[Start of section]

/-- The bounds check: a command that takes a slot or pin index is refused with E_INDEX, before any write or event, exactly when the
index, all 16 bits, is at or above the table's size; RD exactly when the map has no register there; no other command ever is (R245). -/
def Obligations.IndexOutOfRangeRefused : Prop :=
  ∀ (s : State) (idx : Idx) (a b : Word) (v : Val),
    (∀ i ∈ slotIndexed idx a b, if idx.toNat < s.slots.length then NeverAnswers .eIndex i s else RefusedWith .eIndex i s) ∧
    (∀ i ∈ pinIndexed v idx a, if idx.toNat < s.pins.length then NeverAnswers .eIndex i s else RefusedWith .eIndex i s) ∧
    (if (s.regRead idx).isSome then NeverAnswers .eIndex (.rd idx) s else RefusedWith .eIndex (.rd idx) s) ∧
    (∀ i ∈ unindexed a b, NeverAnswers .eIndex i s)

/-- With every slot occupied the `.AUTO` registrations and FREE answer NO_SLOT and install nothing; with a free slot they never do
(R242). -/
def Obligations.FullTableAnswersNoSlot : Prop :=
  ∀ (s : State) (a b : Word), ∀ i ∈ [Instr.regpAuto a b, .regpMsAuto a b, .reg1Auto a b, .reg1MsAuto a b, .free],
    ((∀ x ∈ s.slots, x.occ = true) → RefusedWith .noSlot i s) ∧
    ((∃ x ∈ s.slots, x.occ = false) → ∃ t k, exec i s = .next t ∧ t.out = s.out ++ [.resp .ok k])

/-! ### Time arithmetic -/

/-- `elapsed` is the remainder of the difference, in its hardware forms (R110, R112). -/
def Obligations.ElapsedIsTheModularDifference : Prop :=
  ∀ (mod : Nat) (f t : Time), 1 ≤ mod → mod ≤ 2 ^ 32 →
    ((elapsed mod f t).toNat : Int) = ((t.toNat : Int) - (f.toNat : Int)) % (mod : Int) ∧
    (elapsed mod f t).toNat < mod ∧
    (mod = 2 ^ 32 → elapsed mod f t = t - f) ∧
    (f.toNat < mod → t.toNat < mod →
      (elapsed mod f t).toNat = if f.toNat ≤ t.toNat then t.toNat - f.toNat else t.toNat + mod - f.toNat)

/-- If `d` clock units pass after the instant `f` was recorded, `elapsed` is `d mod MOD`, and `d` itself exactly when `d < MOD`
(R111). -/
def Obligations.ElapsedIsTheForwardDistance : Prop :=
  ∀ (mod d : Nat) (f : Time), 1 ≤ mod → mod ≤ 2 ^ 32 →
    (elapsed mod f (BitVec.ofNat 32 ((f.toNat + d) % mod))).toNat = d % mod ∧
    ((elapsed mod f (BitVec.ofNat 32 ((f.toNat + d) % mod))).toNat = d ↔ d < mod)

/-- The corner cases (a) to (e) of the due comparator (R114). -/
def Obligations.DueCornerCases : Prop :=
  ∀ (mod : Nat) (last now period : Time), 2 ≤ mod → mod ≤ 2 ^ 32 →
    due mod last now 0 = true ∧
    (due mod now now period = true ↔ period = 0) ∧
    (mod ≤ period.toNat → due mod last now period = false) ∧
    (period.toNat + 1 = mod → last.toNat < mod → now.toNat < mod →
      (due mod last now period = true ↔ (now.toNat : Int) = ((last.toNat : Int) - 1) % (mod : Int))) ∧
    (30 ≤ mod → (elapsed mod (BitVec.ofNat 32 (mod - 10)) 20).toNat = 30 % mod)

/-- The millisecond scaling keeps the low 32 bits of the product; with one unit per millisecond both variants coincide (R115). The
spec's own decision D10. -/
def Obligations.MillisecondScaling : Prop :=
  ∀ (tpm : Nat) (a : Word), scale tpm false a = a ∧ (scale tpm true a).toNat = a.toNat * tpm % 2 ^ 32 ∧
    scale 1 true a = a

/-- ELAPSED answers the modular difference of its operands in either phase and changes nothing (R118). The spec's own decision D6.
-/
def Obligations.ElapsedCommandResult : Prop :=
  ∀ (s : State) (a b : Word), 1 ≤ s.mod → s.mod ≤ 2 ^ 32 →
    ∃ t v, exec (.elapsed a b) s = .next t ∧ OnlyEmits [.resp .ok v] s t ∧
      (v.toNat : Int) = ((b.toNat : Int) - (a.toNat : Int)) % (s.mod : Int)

[End of section]
[Start of section]

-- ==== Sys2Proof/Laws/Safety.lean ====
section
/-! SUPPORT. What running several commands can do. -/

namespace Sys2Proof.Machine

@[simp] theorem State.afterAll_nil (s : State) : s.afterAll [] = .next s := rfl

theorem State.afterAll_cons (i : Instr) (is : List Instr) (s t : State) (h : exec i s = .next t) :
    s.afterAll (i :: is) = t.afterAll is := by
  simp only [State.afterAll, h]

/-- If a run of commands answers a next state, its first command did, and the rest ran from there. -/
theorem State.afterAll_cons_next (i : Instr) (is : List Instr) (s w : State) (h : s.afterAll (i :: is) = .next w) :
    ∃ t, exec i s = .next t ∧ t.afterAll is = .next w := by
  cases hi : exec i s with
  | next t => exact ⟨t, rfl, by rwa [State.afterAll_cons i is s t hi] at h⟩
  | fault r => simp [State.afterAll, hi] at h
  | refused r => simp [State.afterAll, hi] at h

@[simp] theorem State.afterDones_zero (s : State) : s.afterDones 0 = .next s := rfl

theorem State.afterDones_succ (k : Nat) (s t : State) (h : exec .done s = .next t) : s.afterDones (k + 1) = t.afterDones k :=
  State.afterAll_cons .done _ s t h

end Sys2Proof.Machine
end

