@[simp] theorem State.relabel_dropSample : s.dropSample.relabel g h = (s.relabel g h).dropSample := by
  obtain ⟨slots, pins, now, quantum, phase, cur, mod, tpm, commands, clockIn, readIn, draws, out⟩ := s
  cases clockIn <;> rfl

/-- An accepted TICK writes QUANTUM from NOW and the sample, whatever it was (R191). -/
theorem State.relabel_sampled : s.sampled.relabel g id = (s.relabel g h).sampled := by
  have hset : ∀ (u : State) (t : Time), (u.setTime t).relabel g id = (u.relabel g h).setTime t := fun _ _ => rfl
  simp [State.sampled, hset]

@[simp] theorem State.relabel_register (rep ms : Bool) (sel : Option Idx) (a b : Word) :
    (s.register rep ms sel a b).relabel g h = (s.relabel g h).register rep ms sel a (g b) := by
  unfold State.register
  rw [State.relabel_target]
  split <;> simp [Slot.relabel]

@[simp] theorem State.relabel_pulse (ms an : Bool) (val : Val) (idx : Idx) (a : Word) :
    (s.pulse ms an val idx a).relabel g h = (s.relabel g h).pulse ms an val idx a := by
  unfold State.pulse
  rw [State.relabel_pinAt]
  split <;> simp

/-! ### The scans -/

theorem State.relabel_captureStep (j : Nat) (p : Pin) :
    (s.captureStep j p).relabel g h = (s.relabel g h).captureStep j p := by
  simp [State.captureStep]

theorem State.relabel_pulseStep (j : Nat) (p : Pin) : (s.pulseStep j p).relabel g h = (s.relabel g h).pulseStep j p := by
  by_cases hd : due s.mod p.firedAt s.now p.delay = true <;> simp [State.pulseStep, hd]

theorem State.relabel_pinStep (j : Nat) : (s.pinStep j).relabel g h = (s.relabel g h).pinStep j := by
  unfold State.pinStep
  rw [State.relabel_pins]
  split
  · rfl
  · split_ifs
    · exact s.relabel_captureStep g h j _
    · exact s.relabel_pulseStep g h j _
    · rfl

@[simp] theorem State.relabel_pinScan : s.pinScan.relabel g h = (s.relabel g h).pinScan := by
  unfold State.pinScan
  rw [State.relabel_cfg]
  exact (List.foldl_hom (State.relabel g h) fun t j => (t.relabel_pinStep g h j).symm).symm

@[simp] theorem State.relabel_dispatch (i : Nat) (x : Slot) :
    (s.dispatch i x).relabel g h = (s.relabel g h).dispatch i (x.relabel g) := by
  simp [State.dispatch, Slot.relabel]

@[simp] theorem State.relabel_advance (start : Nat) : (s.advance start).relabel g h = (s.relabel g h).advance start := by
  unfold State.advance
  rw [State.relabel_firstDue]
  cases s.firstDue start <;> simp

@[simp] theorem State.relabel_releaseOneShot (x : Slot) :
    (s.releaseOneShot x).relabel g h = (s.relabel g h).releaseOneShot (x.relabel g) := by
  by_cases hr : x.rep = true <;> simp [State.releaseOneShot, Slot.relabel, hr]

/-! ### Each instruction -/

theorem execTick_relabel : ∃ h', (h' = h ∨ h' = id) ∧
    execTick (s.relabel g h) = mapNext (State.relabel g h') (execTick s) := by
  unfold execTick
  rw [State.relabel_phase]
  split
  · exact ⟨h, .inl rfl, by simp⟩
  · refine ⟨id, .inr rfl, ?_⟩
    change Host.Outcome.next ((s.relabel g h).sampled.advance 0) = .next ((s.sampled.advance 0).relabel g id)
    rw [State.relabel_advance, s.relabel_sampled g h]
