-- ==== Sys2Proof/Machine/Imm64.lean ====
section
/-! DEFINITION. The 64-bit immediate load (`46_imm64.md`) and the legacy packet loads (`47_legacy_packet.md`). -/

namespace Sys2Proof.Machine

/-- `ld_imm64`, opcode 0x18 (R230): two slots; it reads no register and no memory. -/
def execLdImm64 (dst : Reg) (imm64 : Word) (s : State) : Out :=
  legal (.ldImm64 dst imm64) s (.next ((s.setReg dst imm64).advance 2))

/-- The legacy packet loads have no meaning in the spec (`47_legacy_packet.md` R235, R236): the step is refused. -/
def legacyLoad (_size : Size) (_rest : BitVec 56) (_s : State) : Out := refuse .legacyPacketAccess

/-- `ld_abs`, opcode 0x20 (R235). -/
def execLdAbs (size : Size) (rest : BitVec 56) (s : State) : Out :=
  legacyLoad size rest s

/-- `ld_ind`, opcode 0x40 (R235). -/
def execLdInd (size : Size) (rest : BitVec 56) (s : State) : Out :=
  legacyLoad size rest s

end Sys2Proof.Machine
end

[End of section]
[Start of section]

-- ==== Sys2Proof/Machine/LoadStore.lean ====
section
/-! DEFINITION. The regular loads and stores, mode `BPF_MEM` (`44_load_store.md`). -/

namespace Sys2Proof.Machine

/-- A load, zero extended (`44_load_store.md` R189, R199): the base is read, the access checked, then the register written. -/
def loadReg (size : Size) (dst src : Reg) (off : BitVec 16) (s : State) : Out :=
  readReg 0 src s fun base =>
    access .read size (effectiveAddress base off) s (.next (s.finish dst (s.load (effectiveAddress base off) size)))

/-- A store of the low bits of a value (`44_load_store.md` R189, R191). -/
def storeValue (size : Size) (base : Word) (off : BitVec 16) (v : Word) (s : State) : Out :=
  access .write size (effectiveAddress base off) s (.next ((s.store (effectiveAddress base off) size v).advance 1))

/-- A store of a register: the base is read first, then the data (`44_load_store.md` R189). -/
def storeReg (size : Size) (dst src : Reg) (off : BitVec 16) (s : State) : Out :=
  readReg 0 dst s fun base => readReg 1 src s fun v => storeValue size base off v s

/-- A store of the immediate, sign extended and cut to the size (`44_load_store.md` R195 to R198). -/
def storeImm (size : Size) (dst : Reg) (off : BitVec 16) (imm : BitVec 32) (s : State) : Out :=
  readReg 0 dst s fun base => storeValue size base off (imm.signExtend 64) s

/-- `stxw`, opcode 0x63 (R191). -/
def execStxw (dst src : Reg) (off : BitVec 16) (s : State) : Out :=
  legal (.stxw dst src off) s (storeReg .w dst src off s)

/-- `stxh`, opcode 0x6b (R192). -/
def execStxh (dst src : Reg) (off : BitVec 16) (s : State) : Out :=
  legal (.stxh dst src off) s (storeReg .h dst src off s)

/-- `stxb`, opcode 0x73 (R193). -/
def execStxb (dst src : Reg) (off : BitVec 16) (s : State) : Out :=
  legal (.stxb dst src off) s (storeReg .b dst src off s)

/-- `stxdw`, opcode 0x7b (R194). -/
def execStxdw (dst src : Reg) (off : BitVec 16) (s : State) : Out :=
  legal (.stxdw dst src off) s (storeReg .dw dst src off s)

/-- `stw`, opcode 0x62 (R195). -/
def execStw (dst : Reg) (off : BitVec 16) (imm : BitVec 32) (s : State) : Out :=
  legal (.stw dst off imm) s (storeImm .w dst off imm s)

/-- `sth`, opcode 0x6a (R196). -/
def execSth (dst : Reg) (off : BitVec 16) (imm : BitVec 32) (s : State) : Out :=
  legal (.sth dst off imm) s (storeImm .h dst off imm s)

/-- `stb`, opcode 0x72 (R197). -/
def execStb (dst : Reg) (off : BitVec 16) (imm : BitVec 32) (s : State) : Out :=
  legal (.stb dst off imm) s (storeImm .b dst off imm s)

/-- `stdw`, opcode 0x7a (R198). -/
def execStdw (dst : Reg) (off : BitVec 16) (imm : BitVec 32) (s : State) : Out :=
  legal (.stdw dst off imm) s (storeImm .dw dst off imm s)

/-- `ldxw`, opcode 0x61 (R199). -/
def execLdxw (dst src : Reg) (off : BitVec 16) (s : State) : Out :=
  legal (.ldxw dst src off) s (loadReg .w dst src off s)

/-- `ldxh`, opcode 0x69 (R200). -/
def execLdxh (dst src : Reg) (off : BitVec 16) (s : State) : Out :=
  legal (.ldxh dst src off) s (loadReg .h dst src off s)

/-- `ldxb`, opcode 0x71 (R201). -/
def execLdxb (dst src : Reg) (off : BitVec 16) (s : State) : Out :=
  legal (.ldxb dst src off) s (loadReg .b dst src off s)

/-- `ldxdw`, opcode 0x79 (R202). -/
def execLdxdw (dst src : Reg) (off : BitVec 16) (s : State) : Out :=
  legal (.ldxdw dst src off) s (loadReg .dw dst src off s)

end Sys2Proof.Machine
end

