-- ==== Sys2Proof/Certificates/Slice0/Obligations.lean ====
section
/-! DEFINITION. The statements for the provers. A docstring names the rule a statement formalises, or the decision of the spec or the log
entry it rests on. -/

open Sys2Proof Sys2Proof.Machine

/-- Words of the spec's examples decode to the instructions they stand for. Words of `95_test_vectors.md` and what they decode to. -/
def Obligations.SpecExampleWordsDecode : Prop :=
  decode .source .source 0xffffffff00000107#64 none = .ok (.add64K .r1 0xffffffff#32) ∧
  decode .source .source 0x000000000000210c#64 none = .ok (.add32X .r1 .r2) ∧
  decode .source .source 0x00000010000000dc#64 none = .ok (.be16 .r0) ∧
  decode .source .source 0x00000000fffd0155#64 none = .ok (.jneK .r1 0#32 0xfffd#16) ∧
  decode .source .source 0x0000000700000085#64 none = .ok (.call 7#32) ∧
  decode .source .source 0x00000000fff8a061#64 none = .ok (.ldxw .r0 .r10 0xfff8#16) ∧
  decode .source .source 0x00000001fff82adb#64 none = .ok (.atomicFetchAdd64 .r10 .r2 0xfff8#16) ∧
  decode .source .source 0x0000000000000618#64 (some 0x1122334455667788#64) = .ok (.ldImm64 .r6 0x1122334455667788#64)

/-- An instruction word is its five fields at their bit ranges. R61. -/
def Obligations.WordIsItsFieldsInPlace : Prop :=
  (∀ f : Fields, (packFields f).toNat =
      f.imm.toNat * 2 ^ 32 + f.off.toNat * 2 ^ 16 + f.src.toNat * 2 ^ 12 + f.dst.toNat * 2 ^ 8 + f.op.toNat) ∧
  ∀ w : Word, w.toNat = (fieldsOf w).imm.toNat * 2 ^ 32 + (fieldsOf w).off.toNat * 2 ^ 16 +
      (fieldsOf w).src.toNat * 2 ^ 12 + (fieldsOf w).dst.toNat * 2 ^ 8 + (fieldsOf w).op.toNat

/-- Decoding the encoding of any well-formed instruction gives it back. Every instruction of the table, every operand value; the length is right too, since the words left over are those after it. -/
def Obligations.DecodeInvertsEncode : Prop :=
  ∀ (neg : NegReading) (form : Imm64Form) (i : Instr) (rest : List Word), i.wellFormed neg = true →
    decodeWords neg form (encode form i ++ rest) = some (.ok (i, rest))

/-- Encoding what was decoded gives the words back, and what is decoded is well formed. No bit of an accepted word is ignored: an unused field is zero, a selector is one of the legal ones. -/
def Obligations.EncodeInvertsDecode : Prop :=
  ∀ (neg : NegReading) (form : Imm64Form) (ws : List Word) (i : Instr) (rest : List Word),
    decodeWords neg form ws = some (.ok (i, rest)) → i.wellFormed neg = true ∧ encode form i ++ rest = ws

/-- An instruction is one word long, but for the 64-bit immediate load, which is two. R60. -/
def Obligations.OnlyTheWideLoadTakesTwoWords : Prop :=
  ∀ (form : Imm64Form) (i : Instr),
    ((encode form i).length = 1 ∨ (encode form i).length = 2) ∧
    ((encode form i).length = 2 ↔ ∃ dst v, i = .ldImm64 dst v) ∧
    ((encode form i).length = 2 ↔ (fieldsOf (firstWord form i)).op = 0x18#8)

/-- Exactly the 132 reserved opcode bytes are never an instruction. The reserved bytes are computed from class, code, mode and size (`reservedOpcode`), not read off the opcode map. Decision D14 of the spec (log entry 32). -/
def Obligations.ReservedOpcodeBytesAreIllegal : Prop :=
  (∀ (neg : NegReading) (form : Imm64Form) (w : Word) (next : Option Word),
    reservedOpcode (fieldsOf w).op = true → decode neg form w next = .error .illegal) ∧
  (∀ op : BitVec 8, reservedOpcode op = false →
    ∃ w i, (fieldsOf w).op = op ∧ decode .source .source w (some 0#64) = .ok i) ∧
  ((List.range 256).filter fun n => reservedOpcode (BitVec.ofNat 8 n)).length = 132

[End of section]

TASK GOAL → For this task, copy every line of the material in which "List" appears.

RESPONSE BELOW →
theorem State.afterAll_cons (i : Instr) (is : List Instr) (s t : State) (h : exec i s = .next t) :
theorem State.afterAll_cons_next (i : Instr) (is : List Instr) (s w : State) (h : s.afterAll (i :: is) = .next w) :
  exact (List.foldl_hom (State.relabel g h) fun t j => (t.relabel_pinStep g h j).symm).symm
  ∀ (neg : NegReading) (form : Imm64Form) (i : Instr) (rest : List Word), i.wellFormed neg = true →
  ∀ (neg : NegReading) (form : Imm64Form) (ws : List Word) (i : Instr) (rest : List Word),
  ((List.range 256).filter fun n => reservedOpcode (BitVec.ofNat 8 n)).length = 132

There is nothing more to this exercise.